Why women with endometriosis cry; endometriosis and miscarriage

I’m in a small room whose walls are covered with notices about hygiene; in the corner, there are two bins, one black and yellow, also plastered with notices. Next to the bed I’m splayed on, there is a machine with a monitor. Another monitor hangs from the ceiling in front of me.

“I’ll take you through what I see on the screen as we go along. Let your legs go limp, yes, that’s it. Thank you.”

The doctor and the scanning technician look away from me and towards the small screen in front of them. I see the screen on the ceiling flicker into life and into a seemingly untranslatable melee of grey and black.

Last time I was in this very room, there was a baby on the screen, a small tiny dot with an even smaller heart, all that part of a ‘viable inter-uterine pregnancy’. I didn’t smile when I heard the doctor say it. I didn’t dare in case I blew the dream away with my breath.

“I can’t tell why you’re having those cramps. See how it goes.” was the verdict.

It didn’t go that well. My dream got blown away despite my holding my breath. Now, all that is left is the ‘remaining product’ that still lingers in my uterus three weeks after my miscarriage.

What surprised me most is the amount of blood and the amount of pain: an awful lot of blood, an awful lot of pain. Three weeks on, they’re checking out my uterus, which has spent this time trying to cleanse itself, as I’m still testing positive, and I’m still bleeding. My uterus is struggling.

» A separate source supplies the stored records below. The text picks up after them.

/-- The Path Guard. -/
structure PathGuard where
  queue      : List Queued
  held       : List Held
  /-- The number the next release takes (MODEL's own). -/
  releases   : Nat
  /-- The announced unit range: first unit and count (R115, R119). -/
  range      : Option (Nat × Nat)
  grantCount : Nat
  shareCount : Nat
  /-- The part share of the frame in progress (R134). -/
  frameShare : Nat
  lastServed : Claimant
  downstream : List Outstanding
  unanswered : List Unanswered
  upstream   : Option Completion
  deriving DecidableEq, Repr

/-! ### Report Unit -/

/-- The record writer (R139): WRITING an event's record at its reserved index; `second` once its first write has been granted. -/
inductive Writer where
  | idle
  | writing (event index : Nat) (record : List Byte) (second : Bool)
  deriving DecidableEq, Repr

/-- The report ring's state (R139). -/
structure ReportRing where
  put       : Nat
  get       : Nat
  occupancy : Nat
  /-- Event numbers of the outstanding records, from get onward. -/
  numbers   : List Nat
  waitList  : List Nat
  writer    : Writer
  reclaim   : Bool
  deriving DecidableEq, Repr

/-- What the STATUS claimant has offered (R170). -/
inductive StatusOffer where
  | result (r : Result)
  | line
  | dump
  deriving DecidableEq, Repr

/-- A tally dump in progress (R173): the bytes still to be written, and the page offset of the next write. -/
structure Dump where
  offset : Nat
  bytes  : List Byte
  deriving DecidableEq, Repr

/-- The pending set, IRQ and the status line writer (R166, R168 to R171). -/
structure Status where
  pending    : BitVec 24
  irq        : Bool
  rewrite    : Bool
  heartbeat  : Nat
  newRecords : Nat
  result     : Option Result
  offer      : Option StatusOffer
  dump       : Option Dump
  deriving DecidableEq, Repr

/-- The tallies of one station (R172). -/
structure StationTallies where
  accepted : Nat
  gaps     : Nat
  picks    : Nat
  deriving DecidableEq, Repr

/-- The tallies (R172): 34 global ones by slot, and three of each station. -/
structure Tallies where
  global   : List Nat
  stations : List StationTallies
  deriving DecidableEq, Repr

/-! ### Attendance Monitor -/

/-- The attendance record (R175). -/
structure Attend where
  unattended : Bool
  deadline   : Option Nat
  deriving DecidableEq, Repr

/-! ### Announcements and requests between blocks, taken in events of their own -/

/-- From the Station Engine to the Associator (R57, R58). -/
inductive AssocMsg where
  | pick (p : Pick)
  | closure (station onset : Nat) (c : Closure)
  deriving DecidableEq, Repr

/-- From the Clip Unit to the Intake Unit (R10). A pin names the event and station whose plan asks it. -/
inductive PinMsg where
  | pin (event station slot gen : Nat)
  | unpin (slot gen : Nat)
  deriving DecidableEq, Repr

/-- From the Intake Unit to the Clip Unit: a pin refused (R106). -/
structure RefusedPin where
  event   : Nat
  station : Nat
  slot    : Nat
  gen     : Nat
  deriving DecidableEq, Repr

/-- To the Schedule Unit (R71). -/
inductive SchedMsg where
  | part (p : PartState)
  | time (t : TimeState)
  deriving DecidableEq, Repr

/-- What is on its way between blocks. Each list is oldest first. -/
structure Wires where
  toAssoc       : List AssocMsg
  pins          : List PinMsg
  refusedPins   : List RefusedPin
  cutRequests   : List Nat
  /-- Slot and generation cut (R12, R107). -/
  cutNotes      : List (Nat × Nat)
  slotFree      : List Nat
  /-- Station and its new trail entry (R18, R108). -/
  trailNotes    : List (Nat × TrailEntry)
  horizonSched  : List Nat
  horizonAssoc  : List Nat
  sched         : List SchedMsg
  /-- Event number and the state it is to advance to (R96). -/
  stateRequests : List (Nat × EventState)
  /-- Announcements of UNATTENDED not yet taken (R177). -/
  unattGuard    : Nat
  unattReport   : Nat
  /-- STOP not yet taken by the Clip Unit (R110). -/
  clipStop      : Bool
  deriving DecidableEq, Repr

/-! ### The state -/

/-- The part, and the queue of commands waiting. -/
structure State where
  time     : TimeBase
  control  : Control
  intake   : Intake
  engine   : List Detector
  sched    : Schedule
  assoc    : Assoc
  clip     : Clip
  guard    : PathGuard
  report   : ReportRing
  status   : Status
  tallies  : Tallies
  attend   : Attend
  wires    : Wires
  /-- Counts the STOPs accepted: the number the free choices of log 8 are drawn by (MODEL's own). -/
  draws    : Nat
  /-- Commands waiting, first in, first out. -/
  pending  : List Instr
  deriving DecidableEq, Repr

/-! ### Reset -/

/-- The Time Base after a full reset (R28). -/
def TimeBase.reset : TimeBase :=
  ⟨0, 0, Config.rateReset, Config.rateReset, .unset, false, none, none, none, false, 0⟩

/-- The Control Unit after a full reset (R164). -/
def Control.reset : Control := ⟨.dormant, none, none, 0, .powerOn, none, none, false⟩

/-- A station's intake state with nothing in it (R16, R19, R24). -/
def StationIntake.fresh : StationIntake := ⟨none, [], [], false⟩

/-- A slot with no block (R4). -/
def Slot.fresh : Slot := ⟨.empty, 0, 0, false, false⟩

/-- The Intake Unit after a full reset: no directory (R4, R25). -/
def Intake.reset : Intake := ⟨[], List.replicate 8 .free, [], List.replicate Config.nStations .fresh, 0, 0⟩

/-- An empty staged copy (R42). -/
def StagedTuning.empty : StagedTuning := ⟨none, none, none, none, none, none, none⟩

/-- A detector record made anew as OFF (R44). -/
def Detector.fresh : Detector := ⟨.off, [none, none, none], 0, 0, 0, 0, none, none, false, none, false, .empty⟩

/-- The Schedule Unit after a full reset (R69, R70, R78). -/
def Schedule.reset : Schedule := ⟨.idle, none, none, none, none, none, none, none, none, none, none, [], [], []⟩

/-- The Associator after a full reset (R101). -/
def Assoc.reset : Assoc := ⟨[], 0, List.replicate 32 none, 1⟩

/-- The Clip Unit after a full reset (R120). -/
def Clip.reset : Clip := ⟨List.replicate 32 none, [], .idle, 0, false, 0, 0, 0, false⟩

/-- The Path Guard after a full reset (R137). -/
def PathGuard.reset : PathGuard := ⟨[], [], 0, none, 0, 0, 8, .copier, [], [], none⟩

/-- The report ring's state after a full reset (R148). -/
def ReportRing.reset : ReportRing := ⟨0, 0, 0, [], [], .idle, false⟩

/-- The pending set and the status line writer after a full reset (R154, R166, R168, R169, R171). -/
def Status.reset : Status := ⟨0, false, false, 0, 0, none, none, none⟩

/-- Every tally at 0 (R172). -/
def Tallies.zero : Tallies := ⟨List.replicate 34 0, List.replicate Config.nStations ⟨0, 0, 0⟩⟩

/-- Nothing between blocks. -/
def Wires.empty : Wires := ⟨[], [], [], [], [], [], [], [], [], [], [], 0, 0, false⟩

/-- The part right after power-on, held in reset: every block at its reset value, SETUP_BASE not yet sampled (R164; log 12, log 13). -/
def State.reset : State :=
  { time := .reset, control := .reset, intake := .reset, engine := List.replicate Config.nStations .fresh, sched := .reset,
    assoc := .reset, clip := .reset, guard := .reset, report := .reset, status := .reset, tallies := .zero,
    attend := ⟨false, none⟩, wires := .empty, draws := 0, pending := [] }

end Sys2Proof.Machine
end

Lying on the very edge of the bed, my legs spread wide, I fumble with my tissue. The doctor brings me some more so that I can wipe the lonely tear falling from my eye. She holds my hand. Soon more tears follow and now I can’t stop them. All three of us are silent. All is still, and nothing is right.

They two women continue to stare at their screen. I stare at mine. The scanning technician inhales through clenched teeth. She breaks the silence and seemingly into a little chat.

“So did you have a transvaginal scan like this before you were pregnant?” she asks.

“No.” I don’t see the point of the question. “I have endometriosis so I’ve had all sorts of tests, but not like this. I had two operations last year to have ovarian cysts removed.” I reply staring blankly at the ceiling. This is all a bit awkward. I blow my nose. I don’t see the point of her asking. Small talk right now? I’m trying to hold back the sob that is rumbling deep within me.

“They were endometrial cysts?” she asks casually.

“Yes. Endometrial on both ovaries. ”

Silence again. They stare at the screen some more.

“You’re worrying me now.” I say after a while.

The technician doesn’t look at me. She does a print out.

“There’s a small amount of lining, which we’ll need to discuss”, she finally says, “Also unfortunately your cysts have come back.”

My heart drops in my chest. I feel a wave of searing heat shoot from my suddenly tight chest outwards. She continues but I hardly hear the words.

“There’s one on your right ovary, which is an endometrial cyst, and the one on the left ovary is a dermoid cyst. That’s why I asked. But it will still make your ovary bulky.”

The sob escapes and there’s no way I can catch it now. On my back, my legs spread wide apart, the probe still in, I’m crying as if my heart would break. My body shakes with a silent despair of a violent cry, but there’s no sound. This is silent weeping, full of grief, full of fear, full of hopeless helplessness.

Afterwards, I’m sitting in the ‘quiet’ waiting room. I’m taken through my options. More gynae consultations. Another scan in two months. More waiting. All this waiting. Always waiting: for another laparoscopy, for another appointment, for another test result, for the drugs to wear off, for my period to come back, for my body to catch up, for my iron level to increase.

“Don’t worry”, says the doctor who held my hand so tenderly in that simple act of human kindness, “most women fall pregnant quickly after a miscarriage.”

But then she catches herself, almost imperceptibly.

“Just sort your cysts out.” she adds quietly.

I, my empty uterus, and my broken heart, leave the hospital. Life, my life, must go on. I shall wait. How long? What for? I dare not ask. Inside me there is a silence in my heart. Inside me, I’m still, but nothing is right.